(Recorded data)

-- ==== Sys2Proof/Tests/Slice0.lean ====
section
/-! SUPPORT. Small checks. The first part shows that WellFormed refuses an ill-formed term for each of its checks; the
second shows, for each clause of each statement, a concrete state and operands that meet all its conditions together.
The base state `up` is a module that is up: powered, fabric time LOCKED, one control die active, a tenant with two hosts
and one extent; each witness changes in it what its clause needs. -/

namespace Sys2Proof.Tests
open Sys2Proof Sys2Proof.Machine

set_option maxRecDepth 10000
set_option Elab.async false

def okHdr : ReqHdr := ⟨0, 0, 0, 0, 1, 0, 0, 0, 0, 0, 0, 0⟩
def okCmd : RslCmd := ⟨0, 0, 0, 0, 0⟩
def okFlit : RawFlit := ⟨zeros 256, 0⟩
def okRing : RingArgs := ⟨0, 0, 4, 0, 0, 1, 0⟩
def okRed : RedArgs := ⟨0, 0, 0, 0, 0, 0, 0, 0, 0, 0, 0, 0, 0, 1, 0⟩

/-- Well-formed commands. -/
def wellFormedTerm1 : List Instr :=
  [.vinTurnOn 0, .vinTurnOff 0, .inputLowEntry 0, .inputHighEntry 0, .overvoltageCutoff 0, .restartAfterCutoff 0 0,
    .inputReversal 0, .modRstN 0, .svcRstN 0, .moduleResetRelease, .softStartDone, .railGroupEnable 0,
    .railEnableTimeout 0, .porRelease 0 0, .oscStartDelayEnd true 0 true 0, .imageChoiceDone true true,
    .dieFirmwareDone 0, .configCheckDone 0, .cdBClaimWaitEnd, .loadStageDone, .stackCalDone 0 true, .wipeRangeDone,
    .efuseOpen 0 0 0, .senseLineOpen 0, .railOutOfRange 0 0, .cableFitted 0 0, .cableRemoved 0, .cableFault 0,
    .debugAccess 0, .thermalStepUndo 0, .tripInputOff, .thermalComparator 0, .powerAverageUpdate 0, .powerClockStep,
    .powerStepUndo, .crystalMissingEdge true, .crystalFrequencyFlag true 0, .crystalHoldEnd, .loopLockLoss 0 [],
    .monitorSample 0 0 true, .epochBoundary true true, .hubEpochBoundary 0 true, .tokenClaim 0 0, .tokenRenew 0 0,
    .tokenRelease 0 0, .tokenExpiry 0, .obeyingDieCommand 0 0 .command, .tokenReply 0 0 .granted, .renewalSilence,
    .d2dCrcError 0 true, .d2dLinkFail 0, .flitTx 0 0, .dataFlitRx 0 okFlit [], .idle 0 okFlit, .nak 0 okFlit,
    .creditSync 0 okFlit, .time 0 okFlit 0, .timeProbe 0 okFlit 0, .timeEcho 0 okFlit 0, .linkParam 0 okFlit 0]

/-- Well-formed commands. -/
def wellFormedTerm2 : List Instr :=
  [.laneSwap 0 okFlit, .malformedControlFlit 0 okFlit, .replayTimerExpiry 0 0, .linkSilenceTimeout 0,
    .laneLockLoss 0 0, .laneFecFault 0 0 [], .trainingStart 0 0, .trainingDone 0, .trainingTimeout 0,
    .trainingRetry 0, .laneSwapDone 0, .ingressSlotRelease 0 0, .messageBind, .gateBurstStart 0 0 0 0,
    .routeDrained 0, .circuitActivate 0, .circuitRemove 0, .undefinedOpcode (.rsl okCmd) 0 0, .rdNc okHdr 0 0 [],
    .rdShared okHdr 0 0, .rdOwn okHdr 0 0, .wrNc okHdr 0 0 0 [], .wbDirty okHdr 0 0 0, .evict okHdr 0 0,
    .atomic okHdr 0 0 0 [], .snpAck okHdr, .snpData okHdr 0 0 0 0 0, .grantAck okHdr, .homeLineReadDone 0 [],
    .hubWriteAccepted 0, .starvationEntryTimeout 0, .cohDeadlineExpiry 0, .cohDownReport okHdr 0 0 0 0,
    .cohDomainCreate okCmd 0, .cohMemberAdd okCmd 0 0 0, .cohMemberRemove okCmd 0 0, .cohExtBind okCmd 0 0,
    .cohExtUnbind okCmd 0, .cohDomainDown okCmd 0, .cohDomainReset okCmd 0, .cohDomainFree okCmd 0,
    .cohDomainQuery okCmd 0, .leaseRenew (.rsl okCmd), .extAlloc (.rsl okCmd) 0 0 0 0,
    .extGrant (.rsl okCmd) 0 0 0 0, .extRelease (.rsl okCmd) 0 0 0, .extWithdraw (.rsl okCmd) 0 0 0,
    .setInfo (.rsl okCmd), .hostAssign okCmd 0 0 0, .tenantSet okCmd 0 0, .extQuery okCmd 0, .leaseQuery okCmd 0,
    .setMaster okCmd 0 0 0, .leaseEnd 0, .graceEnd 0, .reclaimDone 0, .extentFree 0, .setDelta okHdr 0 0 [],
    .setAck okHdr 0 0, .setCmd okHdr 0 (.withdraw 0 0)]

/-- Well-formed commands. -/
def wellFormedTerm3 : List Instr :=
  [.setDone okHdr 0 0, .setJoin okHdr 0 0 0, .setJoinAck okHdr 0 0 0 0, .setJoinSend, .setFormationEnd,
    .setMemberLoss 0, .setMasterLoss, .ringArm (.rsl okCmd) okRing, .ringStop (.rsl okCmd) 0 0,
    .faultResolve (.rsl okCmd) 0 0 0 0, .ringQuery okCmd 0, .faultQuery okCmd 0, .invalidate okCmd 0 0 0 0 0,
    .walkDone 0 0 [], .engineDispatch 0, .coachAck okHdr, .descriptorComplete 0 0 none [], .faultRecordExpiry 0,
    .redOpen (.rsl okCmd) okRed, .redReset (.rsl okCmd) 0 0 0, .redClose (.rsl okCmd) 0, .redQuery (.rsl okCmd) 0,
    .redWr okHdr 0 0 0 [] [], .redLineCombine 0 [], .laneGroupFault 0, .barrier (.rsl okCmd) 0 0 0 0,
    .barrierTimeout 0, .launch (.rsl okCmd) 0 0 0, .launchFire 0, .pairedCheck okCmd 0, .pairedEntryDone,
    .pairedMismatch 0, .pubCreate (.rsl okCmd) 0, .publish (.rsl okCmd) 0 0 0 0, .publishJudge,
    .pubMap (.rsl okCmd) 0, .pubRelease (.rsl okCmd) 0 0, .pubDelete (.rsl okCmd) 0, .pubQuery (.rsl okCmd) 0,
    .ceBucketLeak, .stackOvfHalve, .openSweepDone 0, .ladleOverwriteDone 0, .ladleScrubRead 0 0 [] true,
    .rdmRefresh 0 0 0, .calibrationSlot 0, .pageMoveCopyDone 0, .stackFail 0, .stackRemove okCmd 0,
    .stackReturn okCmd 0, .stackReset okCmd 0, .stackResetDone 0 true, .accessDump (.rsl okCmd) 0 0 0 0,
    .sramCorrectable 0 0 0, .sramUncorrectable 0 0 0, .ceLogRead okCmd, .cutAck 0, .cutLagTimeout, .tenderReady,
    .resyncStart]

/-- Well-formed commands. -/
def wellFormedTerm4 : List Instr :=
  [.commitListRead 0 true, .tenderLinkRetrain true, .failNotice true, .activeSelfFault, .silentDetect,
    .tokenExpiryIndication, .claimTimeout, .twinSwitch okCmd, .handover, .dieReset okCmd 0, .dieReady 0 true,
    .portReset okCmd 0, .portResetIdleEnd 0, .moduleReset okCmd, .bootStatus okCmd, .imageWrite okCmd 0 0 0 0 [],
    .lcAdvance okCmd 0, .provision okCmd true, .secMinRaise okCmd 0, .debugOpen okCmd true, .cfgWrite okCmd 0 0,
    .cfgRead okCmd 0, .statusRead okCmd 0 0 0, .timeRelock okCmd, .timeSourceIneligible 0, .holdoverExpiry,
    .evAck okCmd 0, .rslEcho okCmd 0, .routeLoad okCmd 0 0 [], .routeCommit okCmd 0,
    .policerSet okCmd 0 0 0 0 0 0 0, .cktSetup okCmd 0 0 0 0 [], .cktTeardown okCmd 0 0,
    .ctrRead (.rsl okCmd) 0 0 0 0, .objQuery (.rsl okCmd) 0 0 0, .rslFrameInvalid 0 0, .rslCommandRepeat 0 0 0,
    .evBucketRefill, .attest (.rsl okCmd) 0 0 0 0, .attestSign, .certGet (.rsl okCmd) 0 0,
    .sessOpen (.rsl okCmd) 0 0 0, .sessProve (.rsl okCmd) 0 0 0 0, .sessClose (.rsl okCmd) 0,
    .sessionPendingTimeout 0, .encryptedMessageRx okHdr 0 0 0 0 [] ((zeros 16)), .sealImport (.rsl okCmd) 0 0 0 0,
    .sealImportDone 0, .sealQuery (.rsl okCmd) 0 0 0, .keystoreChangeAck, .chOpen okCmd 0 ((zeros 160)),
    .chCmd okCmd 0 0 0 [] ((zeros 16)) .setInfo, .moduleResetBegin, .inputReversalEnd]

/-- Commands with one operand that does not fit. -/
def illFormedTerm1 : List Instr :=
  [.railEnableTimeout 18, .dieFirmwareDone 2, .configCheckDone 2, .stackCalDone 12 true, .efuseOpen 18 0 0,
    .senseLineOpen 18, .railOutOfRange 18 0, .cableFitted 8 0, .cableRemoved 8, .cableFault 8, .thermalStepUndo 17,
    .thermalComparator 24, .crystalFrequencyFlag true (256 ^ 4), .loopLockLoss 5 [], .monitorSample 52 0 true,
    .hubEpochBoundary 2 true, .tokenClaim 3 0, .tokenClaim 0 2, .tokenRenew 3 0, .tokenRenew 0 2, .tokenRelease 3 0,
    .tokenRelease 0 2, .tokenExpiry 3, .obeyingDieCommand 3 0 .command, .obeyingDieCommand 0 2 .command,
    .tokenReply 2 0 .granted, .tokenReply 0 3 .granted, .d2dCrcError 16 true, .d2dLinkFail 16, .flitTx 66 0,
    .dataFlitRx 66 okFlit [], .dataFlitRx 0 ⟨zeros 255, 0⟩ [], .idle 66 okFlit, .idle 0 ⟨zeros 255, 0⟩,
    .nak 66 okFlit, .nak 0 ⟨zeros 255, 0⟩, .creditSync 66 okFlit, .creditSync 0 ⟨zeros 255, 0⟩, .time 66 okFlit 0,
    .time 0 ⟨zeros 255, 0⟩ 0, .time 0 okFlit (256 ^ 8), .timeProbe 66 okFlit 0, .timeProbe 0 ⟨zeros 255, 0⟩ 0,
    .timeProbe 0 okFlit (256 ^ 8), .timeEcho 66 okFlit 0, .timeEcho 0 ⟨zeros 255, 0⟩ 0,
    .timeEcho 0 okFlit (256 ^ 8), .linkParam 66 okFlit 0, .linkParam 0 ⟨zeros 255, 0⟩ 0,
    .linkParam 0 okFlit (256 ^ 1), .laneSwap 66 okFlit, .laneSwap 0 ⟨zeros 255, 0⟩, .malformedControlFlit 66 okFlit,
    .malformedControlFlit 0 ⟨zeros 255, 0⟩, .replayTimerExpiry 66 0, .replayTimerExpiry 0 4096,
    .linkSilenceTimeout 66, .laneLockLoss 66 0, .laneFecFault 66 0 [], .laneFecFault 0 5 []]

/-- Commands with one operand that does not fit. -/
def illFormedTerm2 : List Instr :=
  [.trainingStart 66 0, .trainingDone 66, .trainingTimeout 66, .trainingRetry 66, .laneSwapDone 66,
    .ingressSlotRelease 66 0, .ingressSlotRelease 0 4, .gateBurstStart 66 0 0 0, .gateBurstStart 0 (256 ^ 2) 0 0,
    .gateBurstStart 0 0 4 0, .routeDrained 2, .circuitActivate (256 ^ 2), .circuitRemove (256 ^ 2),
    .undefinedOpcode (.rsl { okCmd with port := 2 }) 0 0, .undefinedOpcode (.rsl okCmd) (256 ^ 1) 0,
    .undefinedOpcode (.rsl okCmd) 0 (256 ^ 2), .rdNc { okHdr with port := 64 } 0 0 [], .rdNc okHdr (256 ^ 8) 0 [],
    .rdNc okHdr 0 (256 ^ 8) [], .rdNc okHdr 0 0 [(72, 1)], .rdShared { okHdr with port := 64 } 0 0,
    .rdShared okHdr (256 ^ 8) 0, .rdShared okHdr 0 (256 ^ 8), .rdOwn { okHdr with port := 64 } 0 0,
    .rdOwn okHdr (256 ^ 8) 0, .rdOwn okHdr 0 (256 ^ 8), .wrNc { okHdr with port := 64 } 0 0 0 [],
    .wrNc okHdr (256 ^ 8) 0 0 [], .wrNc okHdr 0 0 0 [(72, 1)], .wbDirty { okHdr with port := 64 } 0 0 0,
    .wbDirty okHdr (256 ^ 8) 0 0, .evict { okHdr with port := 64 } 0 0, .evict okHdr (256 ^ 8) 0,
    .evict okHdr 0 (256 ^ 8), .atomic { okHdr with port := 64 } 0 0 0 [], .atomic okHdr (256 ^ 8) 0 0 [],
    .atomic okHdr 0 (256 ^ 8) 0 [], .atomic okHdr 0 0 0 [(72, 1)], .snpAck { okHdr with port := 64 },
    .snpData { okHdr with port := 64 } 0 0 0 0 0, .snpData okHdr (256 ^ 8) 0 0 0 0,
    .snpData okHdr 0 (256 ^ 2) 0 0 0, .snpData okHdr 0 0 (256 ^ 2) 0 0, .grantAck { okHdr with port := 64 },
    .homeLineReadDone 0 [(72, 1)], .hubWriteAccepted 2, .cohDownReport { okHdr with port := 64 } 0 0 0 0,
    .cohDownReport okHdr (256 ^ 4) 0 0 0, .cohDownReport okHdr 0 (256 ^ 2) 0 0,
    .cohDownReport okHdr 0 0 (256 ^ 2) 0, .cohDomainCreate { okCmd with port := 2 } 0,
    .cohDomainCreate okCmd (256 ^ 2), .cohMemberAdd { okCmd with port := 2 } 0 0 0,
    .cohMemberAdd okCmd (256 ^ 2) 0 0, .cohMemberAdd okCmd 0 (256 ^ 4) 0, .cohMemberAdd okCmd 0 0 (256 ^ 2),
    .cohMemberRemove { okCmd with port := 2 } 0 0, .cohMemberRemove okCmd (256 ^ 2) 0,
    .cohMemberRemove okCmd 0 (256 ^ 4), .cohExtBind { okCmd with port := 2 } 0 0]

**What to produce**
Quote the records above from their first line through the line containing "set_option Elab.async false", both ends included.

**Exercise answer**
-- ==== Sys2Proof/Tests/Slice0.lean ====
section
/-! SUPPORT. Small checks. The first part shows that WellFormed refuses an ill-formed term for each of its checks; the
second shows, for each clause of each statement, a concrete state and operands that meet all its conditions together.
The base state `up` is a module that is up: powered, fabric time LOCKED, one control die active, a tenant with two hosts
and one extent; each witness changes in it what its clause needs. -/

namespace Sys2Proof.Tests
open Sys2Proof Sys2Proof.Machine

set_option maxRecDepth 10000
set_option Elab.async false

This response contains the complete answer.